In A Boy Named Charlie Brown Charlie competes in a spelling bee and is the 1st Runner Up, flubbing not a difficult word but the word "beagle", the breed of his own dog. Of course, his friends at home give cries of AAAARRRGH! in frustration, and he comes home to no fanfare whatsoever, and spends the whole next day in bed with the blinds drawn.

When Linus comes to visit after school Charlie says that he's never getting out of bed for as long as he lives. Linus rubs it in a bit by saying that Charlie must feel like he's let everyone down, but he concludes with this lil' bit of Midwestern philosophy: "you know what, Charlie Brown? The world didn't come to an end."

No, it didn't, and Charlie sits up in bed, clearly thinking about this, and slowly gets dressed and goes out into the world where his friends are engaged in their normal routines, including yanking away the football that he tries to kick at the very end of the movie. "Welcome home, Charlie Brown" says Lucy, looking down over Charlie's prone form.

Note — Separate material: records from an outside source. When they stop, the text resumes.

-- ==== Sys2Proof/Machine/Egress.lean ====
section
/-! DEFINITION. Egress (R285, R296, R297, R307, R308, R329, R344): the resequencer, the fixed-latency hold, transmission,
late drops, and ports that go down and come up. -/

namespace Sys2Proof.Machine

/-! ## Release (R296, R297, R17) -/

/-- Every earlier frame of the same ingress is decided: the horizon has passed the copy. -/
def State.pastHorizon (s : State) (c : Copy) : Bool :=
  !s.sw.frames.any (fun f => f.ingress == c.ingress && f.stage != .decided && decide (f.num < c.frame))

/-- The copy of a frame for a port. -/
def State.copyAt (s : State) (n port : Nat) : Option Copy := s.sw.copies.find? (fun c => c.frame == n && c.port == port && n != 0)

/-- Release a copy: it enters its queue behind what has been released before, and becomes eligible as the port's latency
mode says.
DESIGN CHOICE: log entry 111. -/
def State.releaseCopy (s : State) (c : Copy) : State :=
  let hold := decide (c.port < 64) && !(s.ethPort c.port).lat
  let now := s.clk.age
  let s := s.setCopies (s.sw.copies.erase c ++ [{ c with released := true, eligible := !hold || decide (c.relAt ≤ now) }])
  if hold ∧ c.relAt < now then s.cnt (Reg.switchFixedLatMiss c.port) 1 else s

/-- The copies that a port's resequencer releases with a copy: those of earlier frames of its ingress that it still holds, in their
order, and itself (R296). -/
def State.releases (s : State) (c : Copy) : List Copy :=
  sortBy Copy.frame (s.sw.copies.filter (fun d =>
    d.port == c.port && d.ingress == c.ingress && !d.released && d.frame != 0 && decide (d.frame ≤ c.frame)))

/-- RESEQUENCER_RELEASE (R296). -/
def execResequencerRelease (frame : Nat) (port : Nat) (s : State) : Host.Outcome State Fault Refusal :=
  finish s (whileUp s fun s =>
    match s.copyAt frame port with
    | some c => if ¬ c.released ∧ s.pastHorizon c then (s.releases c).foldl State.releaseCopy s else s
    | none => s)

/-- Replace a copy where it stands. -/
def State.setCopy (s : State) (old new : Copy) : State := s.setCopies (mapFirst (· == old) (fun _ => new) s.sw.copies)

/-- FIXED_LATENCY_HOLD_END (R297): the release cycle of R15. -/
def execFixedLatencyHoldEnd (frame : Nat) (port : Nat) (s : State) : Host.Outcome State Fault Refusal :=
  finish s (whileUp s fun s =>
    match s.copyAt frame port with
    | some c => if c.released ∧ ¬ c.eligible then (s.until c.relAt).setCopy c { c with eligible := true } else s
    | none => s)

/-! ## Transmission (R285, R297, R329) -/

/-- The copy at the head of a queue that is not being sent. -/
def State.headCopy (s : State) (port q : Nat) : Option Copy :=
  s.sw.copies.find? (fun c => c.port == port && c.queue == q && c.released && !c.sending)

/-- A port transmits something. -/
def State.transmitting (s : State) (port : Nat) : Bool := s.sw.copies.any (fun c => c.port == port && c.sending)

/-- A port may start a copy: it is up, not in its link hold, sends nothing, and is not set to listen only. -/
def State.mayTransmit (s : State) (port : Nat) : Bool :=
  s.egressUp port && !s.transmitting port &&
    (if port < 64 then (s.ethPort port).lossSince.isNone else !bit (s.chan (port - 64)).w0 12)

/-- A copy on a slow channel carries no image that fits it (R329). -/
def State.unfit (s : State) (c : Copy) : Bool :=
  decide (64 ≤ c.port) && !(s.copyImage c).any (s.chan (c.port - 64)).fits

/-- What a copy puts on the wire, protected as its port or channel is set (R374, R379); none when it is cut off. -/
def State.wireBytes (s : State) (c : Copy) : State × Option (List Byte) :=
  if c.port < 64 then s.macsecTx c.port c.session c.bytes
  else match s.copyImage c with
    | none => (s, none)
    | some b =>
      let n := c.port - 64
      let (s, data) := s.chanTx n c.session (imageId b) (lenFit (frameKind (imageId b))) (imageData b)
      (s, data.map (fun d => b.take 4 ++ bytesBE 2 d.length ++ (b.drop 6).take 10 ++ d))

/-- The reason of a late drop of a copy: GATE at the head of its queue before a closed gate, otherwise LATE_EGRESS.
DESIGN CHOICE: log entry 219. -/
def State.lateReason (s : State) (c : Copy) : Nat :=
  if s.headCopy c.port c.queue = some c ∧ ¬ s.gateOpen c.port c.queue (s.copyNs c) then 14 else 15

/-- Drop late a copy whose transmission has not started (R308, R344). -/
def State.lateCopy (s : State) (c : Copy) : State :=
  let r := s.lateReason c
  match c.pdu with
  | some p => (s.dropCopy c r).losePdu p
  | none => (s.cnt Reg.switchLateDropCount 1).dropCopy c r

/-- Drop the copies of a port whose deadlines have come. -/
def State.dropOverdue (s : State) (port : Nat) : State :=
  (s.sw.copies.filter (fun c => c.port == port && !c.sending && c.deadline.any (· ≤ s.clk.age))).foldl State.lateCopy s

/-- Start a copy, or cut it off with TX_ABORT. -/
def State.startCopy (s : State) (c : Copy) : State :=
  match s.wireBytes c with
  | (s, none) => s.dropCopy c 16
  | (s, some w) => s.setCopy c { c with sending := true, wire := w }

/-- TRANSMISSION_START (R297): the head copy of the highest queue that has an eligible one and an open gate. An image that
does not fit is cut off at the head, and a copy whose deadline has come is dropped first. -/
def execTransmissionStart (port : Nat) (s : State) : Host.Outcome State Fault Refusal :=
  finish s (whileUp s fun s =>
    let s := s.dropOverdue port
    let heads := [7, 6, 5, 4, 3, 2, 1, 0].filterMap (s.headCopy port)
    if ¬ s.mayTransmit port then s
    else match heads.find? (fun c => c.eligible && (s.unfit c || s.gateOpen port c.queue (s.copyNs c))) with
      | none => s
      | some c => if s.unfit c then s.dropCopy c 16 else s.startCopy c)

/-- Bytes that a copy has sent, as R16 counts them. -/
def Copy.sentBytes (c : Copy) : Nat := if c.port < 64 then c.wire.length + 4 else c.wire.length

/-- A port is in its link hold, in which it transmits nothing (R285). -/
def State.inHold (s : State) (port : Nat) : Bool := decide (port < 64) && (s.ethPort port).lossSince.isSome

/-- TRANSMISSION_END (R297). A copy whose transmission a loss of link has met does not end before the PCS reports link again (R285).
DESIGN CHOICE: log entry 218. -/
def execTransmissionEnd (port : Nat) (s : State) : Host.Outcome State Fault Refusal :=
  finish s (whileUp s fun s =>
    match s.sw.copies.find? (fun c => c.port == port && c.sending) with
    | none => s
    | some c =>
      if s.inHold port then s
      else
      let s := (s.takeCopyOut c).countTx port c.sentBytes
      let s : State := { s with out := { s.out with frames := s.out.frames ++ [(port, c.wire)] } }
      let s := c.pdu.elim s s.sentPdu
      match s.frame c.frame with
      | none => s
      | some f => (s.setFrame { f with sent := f.sent + 1 }).endFrame f.num)

/-! ## Late drops (R308, R309, R344) -/

/-- Drop late what of a frame has not started transmission. -/
def State.lateDrop (s : State) (f : Frame) : State :=
  if f.stage ≠ .decided then s.lateFrame f
  else
    ((s.copiesFor f.num).filter (fun c => !c.sending)).foldl State.lateCopy s

/-- FRAME_DEADLINE (R308). -/
def execFrameDeadline (frame : Nat) (s : State) : Host.Outcome State Fault Refusal :=
  finish s (whileUp s fun s =>
    match s.frame frame with
    | none => s
    | some f => (s.until f.deadline).lateDrop f)

/-- PDU_WINDOW_EXPIRY (R344). -/
def execPduWindowExpiry (pdu : Nat) (s : State) : Host.Outcome State Fault Refusal :=
  finish s (whileUp s fun s =>
    match s.sw.copies.find? (fun c => c.pdu == some pdu && !c.sending) with
    | none => s
    | some c =>
      (s.until (c.deadline.getD 0)).lateCopy c)

/-- ARBITRATION_LOST (R344): the copy stays at the head of its queue. -/
def execArbitrationLost (chan : Nat) (s : State) : Host.Outcome State Fault Refusal :=
  finish s (whileUp s fun s =>
    let m := (s.chan chan).mode
    match s.sw.copies.find? (fun c => c.port == 64 + chan && c.sending) with
    | some c =>
      if m = 1 ∨ m = 2 then
        (s.cnt (Reg.slowchArbLostCount chan) 1).setCopy c { c with sending := false, wire := [] }
      else s
    | none => s)

/-! ## Ports down and up (R285, R307) -/

/-- Flush a port or channel (R307): its copies are dropped, one being sent with TX_ABORT. Answers how many. -/
def State.flushPort (s : State) (port : Nat) : State × Nat :=
  let cs := s.sw.copies.filter (fun c => c.port == port)
  (cs.foldl (fun s c => s.dropCopy c (if c.sending then 16 else 13)) s, cs.length)

/-- An Ethernet port goes down: flushed, with its event. `mode` is the mode it had.
DESIGN CHOICE: log entry 112. -/
def State.takeDown (s : State) (n : Nat) : State :=
  let p := s.ethPort n
  let s := s.setEth n { p with linkUp := false, lossSince := none, downAt := some s.clk.age }
  let (s, k) := s.flushPort n
  s.event 0x0A 0x01 n (w32 k) (w32 p.mode)

/-- LINK_HOLD_US in CCLK. -/
def State.linkHold (s : State) (n : Nat) : Nat := min 1000 (s.rf (Reg.ethportCtrl n) 0 10) * usC

/-- PCS_LINK_LOSS: the hold starts (R285). -/
def execPcsLinkLoss (port : Fin 32) (s : State) : Host.Outcome State Fault Refusal :=
  finish s (whileUp s fun s =>
    let p := s.ethPort port.val
    if p.linkUp ∧ p.lossSince = none then s.setEth port.val { p with lossSince := some s.clk.age } else s)

/-- PORT_DOWN: loss of link has lasted for the hold (R285, R307). -/
def execPortDown (port : Fin 32) (s : State) : Host.Outcome State Fault Refusal :=
  finish s (whileUp s fun s =>
    match (s.ethPort port.val).lossSince with
    | none => s
    | some t => (s.until (t + s.linkHold port.val)).takeDown port.val)

/-- PORT_UP: the PCS reports link (R285). In mode 6 it says the speed that the partner's control word gives.
DESIGN CHOICE: log entry 113. -/
def execPortUp (port : Fin 32) (mbps : Nat) (s : State) : Host.Outcome State Fault Refusal :=
  finish s (whileUp s fun s =>
    let p := s.ethPort port.val
    let speed := if mbps = 10 ∨ mbps = 100 then mbps else 1000
    if p.mode = 0 ∨ s.pwr.refclkLost ∨ s.lifeCycle = 5 then s
    else
      let t := s.setEth port.val { p with linkUp := true, lossSince := none, mbps := speed }
      if p.linkUp then t else t.event 0x0A 0x02 port.val 0 (w32 p.mode))

end Sys2Proof.Machine
end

It's certainly not the last time Charlie takes a lot of flak and a fair amount of blame in the history of the strip. Indeed, in In It's Your First Kiss, Charlie Brown Lucy yanks the football away during the homecoming game right in front of all the fans when Charlie's team desperately needs a fieldgoal to win, and somehow Charlie gets blamed for this. The boy does his level best and even in front of a few hundred fans on his own home-turf the ball gets whipped away from him and he blames himself. What's more, he still goes to the Homecoming Dance and gets to finally kiss his sweetheart, The Little Red-Haired Girl, but doesn't remember any of it.

Does this sound like anyone else's life other than just mine? I identify with Charlie because in my own childhood all sorts of C.B.'ish stuff happened to me, sometimes more than once in one day. The big difference 'tween Charlie and me was that I didn't always have the energy to keep trying; a lot of the time I just wanted to plain ol' give up. While I can understand Charlie's anger and frustration at having the tree eat his kite and his resolve to "just stand here for the rest of my life", I probably would have simply given up and never flown a kite again.

To that end, perhaps I've failed as a Midwesterner, but I shall always hold a special place in my heart for Charlie.


*as it turns out, you don't have to go looking TOO far for Schulz inspirations in his strip. His characters are based, quite largely in fact, on himself and people he knew, and in the case of the low wall, the inspiration for this was a female friend and college of his who stood only about 4' tall. She'd come up to Sparky's desk when he was working and lean on it, her elbows about the exact height of the Peanuts gang when THEY lean on the Thinking Wall.

2 comments:

SkylersDad said...

I am a huge fan also Sir, and my sister and I used to own several of his collections of comics.

Sarah said...

I always had a big crush on Mr. Brown. I asked for him for Christmas one year and I got a Charlie Brown Trash can.